Backup to another server.

This will transfer contents of a server to another server.

curl -X PUT "http://127.0.0.1:8080/xlist/backup" \
-H "Content-Type: application/json" -d \
"{ \"destination\": { \"path\": \"10.0.0.1:8080\", \"type\": \"server\" }, \"lists\": {}}"

Will transfer all lists from 127.0.0.1:8080 to 10.0.0.1:8080.

Status of the transfer can be queried in the same manner as above.

The receiving server should have a ReadTimeout/WriteTimeout to be able to process the entire set.

Backup to S3

This will backup all content directly to S3.

curl -X PUT "http://127.0.0.1:8080/xlist/backup" \ 
-H "Content-Type: application/json" -d \
"{ \"destination\": { \"path\": \"s3://backup-bucket/path/file-backup.bin\", \"type\": \"s3\" }, \"lists\": {}}"

This will start the backup job directly to s3. To specify the destination, use the following syntax: s3://{bucket}/{path+file}. The same syntax can be used for restoring.

The credentials should be configured in the [AWS] section of the configuration:

[AWS]
Enabled = false

# Specify the region to use.
Region = ""

# URL to object storage service.
# Leave blank to use standard AWS endpoint.
S3Endpoint = ""

# Access keys can be specified here, or be picked up from environment:
# * Access Key ID: AWS_ACCESS_KEY_ID or AWS_ACCESS_KEY
# * Secret Access Key: AWS_SECRET_ACCESS_KEY or AWS_SECRET_KEY
# If running on an EC2 instance credentials will also be attempted to be picked up there.
# These config values take priority.
AccessKey = ""
SecretKey = ""

Download to calling machine

This will return the backup data to the caller.

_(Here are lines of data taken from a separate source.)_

-- ==== Sys2Proof/Tests/Slice0.lean ====
section
/-! SUPPORT. Small tests of single steps, the checks of well-formedness, and for every statement with hypotheses a state and
operands that meet them. -/

open Sys2Proof Sys2Proof.Machine

namespace Sys2Proof.Tests

set_option Elab.async false

/-- The block after reset with these fields (field, instance, value) set. -/
def st (l : List (Fld × Nat × Nat)) : State := l.foldl (fun s p => s.setF p.1 p.2.1 p.2.2) State.reset

/-- The same with these live values set as well. -/
def stL (l m : List (Fld × Nat × Nat)) : State := m.foldl (fun s p => s.setL p.1 p.2.1 p.2.2) (st l)

/-- The state that a command leads to, the block after reset where it leads to none. -/
def after (c : Instr) (s : State) : State :=
  match exec c s with
  | .next t => t
  | _ => State.reset

/-- Words of the map record of a site. -/
def mapOf (x : Nat) (l : List (Nat × Nat)) : List (Fld × Nat × Nat) := l.map (fun p => (F.SITE_MAP_WORD, x * 64 + p.1, p.2))

/-- Chip 2 at 1,000 ns. Site 3 is led here and has member chip 5: octets 0 to 2, half of octet 4, 4,096 rows in each, two
engines, eight entries, four flows, a region of 16 MiB. Site 4 is led by chip 7 and owns octet 5. Site 5 is this chip's alone and
owns octet 6. The chip is ACTIVE and no fault source is. -/
def base (l : List (Fld × Nat × Nat)) : State :=
  st ([(F.FAB_ID_CHIP, 0, 2), (F.TBS_NS_NS, 0, 1000), (F.GLB_PWRSTAT_STATE, 0, 0), (F.FLT_STAT_CSRC, 0, 0),
      (F.FLT_STAT_CSAFE, 0, 0), (F.FLT_STAT_ERR, 0, 0), (F.FLT_STAT_SSAFE, 0, 0), (F.FLT_SSRC_SRC, 16, 0), (F.FLT_SSRC_SAFE, 3, 0),
      (F.FLT_SSRC_SAFE, 4, 0), (F.SITE_BLEN_BLEN, 3, 10000), (F.SITE_SSTAT_SCRUB, 3, 0), (F.SITE_SSTAT_SCRUB, 4, 0),
      (F.DSP_SENG_QMASK, 3, 3), (F.DSP_SQ_QENT, 3, 8)] ++
    mapOf 3 [(0, 35), (1, 1), (2, 36), (3, 0xFFFFFF), (4, 0xF), (5, 0x80003), (6, 0x400), (7, 0x400040), (8, 0x400200), (9, 16),
      (10, 4), (11, 0x85), (12, 0x82), (16, 65536), (17, 65536), (18, 65536), (20, 65536), (24, 0), (25, 0x80000010)] ++
    mapOf 5 [(0, 37), (1, 1), (2, 4), (4, 0xFF0000), (5, 0x80030), (22, 65536)] ++
    mapOf 4 [(0, 116), (1, 1), (2, 132), (4, 0xFF00), (5, 0x8000C), (21, 65536)] ++ l)

/-! ### The whole machine and system time -/

/-- Time 100 ns, one increment on its way, a parent on port 3, the clock LOCKED. -/
def sTime : State :=
  { st [(F.TBS_NS_NS, 0, 100), (F.TBS_STAT_STATE, 0, 2), (F.FAB_PSTAT_STATE, 3, 2), (F.FAB_PSTAT_FAR, 3, 9)] with
    time := { ({} : TimeSt) with
      ticks := 5, incSent := [(5, 7)], parent := some 3, exT1 := some 17, lostRow := 7,
      beacons := [⟨2, 10, 123, 4, false⟩] } }

/-- The same with a tick in front of its queue. -/
def sTick : State := { sTime with pending := [.timebaseTick] }

/-- A tick in front of the queue runs. -/
theorem step_tick (s : State) (rest : List Instr) :
    step { s with pending := .timebaseTick :: rest } = .next (after .timebaseTick { s with pending := rest }) := rfl

/-- A STEP beacon, and one that agrees with the copy. -/
def sStep : State := { sTime with time := { sTime.time with beacons := [⟨2, 10, 123, 4, true⟩] } }
def sAgree : State := { sTime with time := { sTime.time with beacons := [⟨2, 10, sTime.copyAt 2 10, 4, false⟩] } }

/-- The root of the time tree, with nothing running. -/
def sRoot : State := st [(F.TBS_STAT_ROOT, 0, 1), (F.TBS_SETNS_NS, 0, 5000)]

/-- A site whose beats run. -/
def sBeats : State := st [(F.SITE_BSTAT_RUN, 3, 1)]

/-- The same with the clock not the root and the seventh loss not yet there. -/
def sLost : State := { sTime with time := { sTime.time with lostRow := 6 } }

/-- A segment start and an acquisition trigger armed in islands 0 and 1. -/
def sArmed : State :=
  { base [(F.ACQ_CFG_TSRC, 5, 3)] with
    time := { ({} : TimeSt) with armed := [(0, .segStart 0 1 16 (Time.ofNs 2000)), (1, .acqTrig 5 (Time.ofNs 2000))] } }

/-- Octet 0 has sent a segment-start request for 1,015 ns, or for 1,016 ns. -/
def sSent (n : Nat) : State := (base []).setOct 0 { ({} : OctSt) with wave := { ({} : WaveSt) with sent := [(1, 0, some (Time.ofNs n))] } }
def sSentGone : State := (base []).setOct 0 {}

/-- What an option holds, where it holds something, is in its list. -/
theorem forallSome {α : Type} {P : α → Prop} {o : Option α} (h : ∀ a ∈ o.toList, P a) : ∀ a, o = some a → P a :=
  fun a e => h a (by simp [e])

theorem forallChain {α β : Type} {P : α → β → Prop} {o : Option α} {g : α → Option β}
    (h : ∀ a ∈ o.toList, ∀ b ∈ (g a).toList, P a b) : ∀ a b, o = some a → g a = some b → P a b :=
  fun a b e f => h a (by simp [e]) b (by simp [f])

theorem forallSome2 {α β : Type} {P : α → β → Prop} {o : Option (α × β)} (h : ∀ p ∈ o.toList, P p.1 p.2) :
    ∀ a b, o = some (a, b) → P a b := fun a b e => h (a, b) (by simp [e])

/-! ### Engines -/

/-- A work item of site 3. -/
def item3 : Item := { serial := 1, siteNo := 3, src := 0, desc := List.replicate 12 0, arrNs := 0 }

/-- `base` with engine 0 holding a started burst of site 3, changed by `f`. -/
def eng0 (l : List (Fld × Nat × Nat)) (f : EngSt → EngSt) : State :=
  (base l).setEng 0 (f { ({} : EngSt) with item := some item3, started := true, nextPc := 7, nextS := Time.ofNs 2000 })

/-- A word in issue at address 7: 4 vectors of 1 ns. -/
def issued (w : Nat) : Issued :=
  { pc := 7, word := w, s := Time.ofNs 2000, e := Time.ofNs 2004, n := 4, p := 8000, mask := 1, s0 := Time.ofNs 2000, delay := none,
    shadow := false, hret := false, before := State.reset.snap 0, wid := 1, wid0 := 1, vidx := 0, evt0 := false, mode := none,
    rs := Time.ofNs 2000, rn := 4, inExc := false, excCode := 0, yielded := false, exc := [], grid0 := [] }

/-- Engine 0 at a boundary; the same with a parity error in the store; the same with SAFE, FAB or PRE waiting. -/
def sIssue : State := eng0 [] id
def sParity : State := sIssue.setStore 0 7 (haltWord + 1)
def sSafe : State := eng0 [(F.SE_EXCB_PSAFE, 0, 1), (F.SE_EXCB_PFAB, 0, 1), (F.SE_EXCB_PPRE, 0, 1)] id
def sFab : State := eng0 [(F.SE_EXCB_PFAB, 0, 1), (F.SE_EXCB_PPRE, 0, 1)] id
def sPre : State := eng0 [(F.SE_EXCB_PPRE, 0, 1)] id

/-- A plain word in issue; a WAIT whose condition group reads 0, with no timeout; a HOLD with its timeout over. -/
def sPlain : State := eng0 [] (fun g => { g with cur := some (issued 0) })
def sWait : State := eng0 [] (fun g => { g with cur := some (issued (6 * 2 ^ 13)) })
def sHold : State :=
  eng0 [(F.SITE_TO_TO, 45, 4)] (fun g => { g with cur := some (issued (3 * 2 ^ 60 + 2 ^ 151)), mat := { g.mat with armed := true } })

/-- An underrun of word 1, which the engine holds; one of word 9, which it does not. -/
def sUfl : State := eng0 [] (fun g => { g with cur := some (issued 0), ufl := some (1, 2, Time.ofNs 2002) })
def sUflGone : State := eng0 [] (fun g => { g with cur := some (issued 0), ufl := some (9, 2, Time.ofNs 2002) })

/-- A retry of the word at address 7, whose mirror is sound; a post of site 3 that waits on engine 0. -/
def sRetry : State := eng0 [(F.SE_MCREC_MCLAST, 0, 1)] (fun g => { g with parity := some (Time.ofNs 2000) })
def sPost : State :=
  eng0 [] (fun g => { g with item := none, cur := some (issued 0), post := some ⟨1, 3, List.replicate 12 0⟩ })

/-- A burst that is being suspended for an item bound to its engine; the context that this leaves, being restored. -/
def sSusp : State :=
  { eng0 [] (fun g => { g with suspending := true }) with
    ready := [{ item3 with serial := 2, bound := some 0 }] }
def savedOf (s : State) : Saved :=
  match (s.engOf 0).saved with
  | some v => v
  | none => ⟨item3, false, 0, none, false, none, s.snap 0, [], [], false, 0, false, {}, false, 0, false, 0, [], [], 0, 0, 0⟩
def sRest : State :=
  let s := after (.burstSuspend 0) sSusp
  s.setEng 0 { s.engOf 0 with restoring := true }

/-- Engine 0 with one pin-time action of word 1 at 2,004 ns, and what is left when it is taken. -/
def sAct (a : Act) : State := eng0 [] (fun g => { g with acts := [⟨1, 3, Time.ofNs 2004, a, item3.serial⟩] })
def sActOther : State := eng0 [] (fun g => { g with acts := [⟨1, 3, Time.ofNs 2004, .arm false, 99⟩] })
def sActed : State := eng0 [] (fun g => { g with acts := [] })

$ curl -J -L -O -X PUT "http://127.0.0.1:8080/xlist/backup"
 -H "Content-Type: application/json" \
 -d "{ \"destination\": { \"path\":\"\", \"type\": \"download\" }, \"lists\": { }}"

This will save the backup to the current directory with the ID of the backup. Alternatively curl -D -o backup.bin -X PUT .... can be used to save to a specific file. The ID of the backup will be returned.

Recompressing

The data is lightly compressed zstd stream. It can be further re-compressed using the zstd commandline:

zstd -c -d LaLh1KyaeUCu0WCaQ4.bin | zstd -T0 -19 -o 06-04-18-ranks-backup.zst

This command will recompress to level 19. Typically this will result in a further 1.5x reduction of data size. The recompressed stream can be used for restoring instead of the original.

This can of course also be done as part of the curl download:

curl -X PUT "http://127.0.0.1:8080/xlist/backup" \
-H "accept: application/octet-stream" -H "Content-Type: application/json" \
-d "{ \"destination\": { \"type\": \"download\" }, \"lists\": { \"match_metadata\": { \"country\": \"dk\" } }}" | zstd -d -c - | zstd -T0 -19 -o 06-04-18-ranks-backup.zst

Reduce -19 if this is too slow.

Restoring data

Restoring data is done by sending the binary data to the server:

$curl -i -T backup.bin -X POST "http://127.0.0.1:8080/xlist/restore"
HTTP/1.1 100 Continue

HTTP/1.1 200 OK
Content-Type: text/plain
Date: Fri, 31 May 2019 15:14:31 GMT
Content-Length: 0
{
  "errors": null,
  "restored": 2068,
  "skipped": 0
}

This will send the backup data in backup.bin to the server and restore lists. Lists are replaced on the server.

Note that the ReadTimeout in config must be set for a realistic value, otherwise no response is returned and restore may be interrupted.

# ReadTimeout is the maximum duration for reading the entire request, including the body.
ReadTimeout = "60m"

# WriteTimeout is the maximum duration before timing out writes of the response.
# It is reset whenever a new request's header is read.
WriteTimeout = "60m"

The backup will however keep running even if the connection is broken. Check status in the logs.

Restoring from S3

AWS must be configured as described in "Backup to S3".

To specify s3 as a source, use the src parameter with the s3://{bucket}/{path+file} syntax described above.

Example:

curl -X POST "http://127.0.0.1:8080/xlist/restore?src=s3%3A%2F%2Fbackup-bucket%2Fpath%2Ffile-backup.bin"

This will restore from the backup-bucket bucket and the file at path/file-backup.bin.

License

RankDB is licensed under BSD 3-Clause Revised License. See LICENSE file.

Contributing

You can contribute to the project by sending in a Pull Request.

Be sure to include tests for your pull requests. If you fix a bug, please add a regression test and make sure that new features have tests covering their functionality.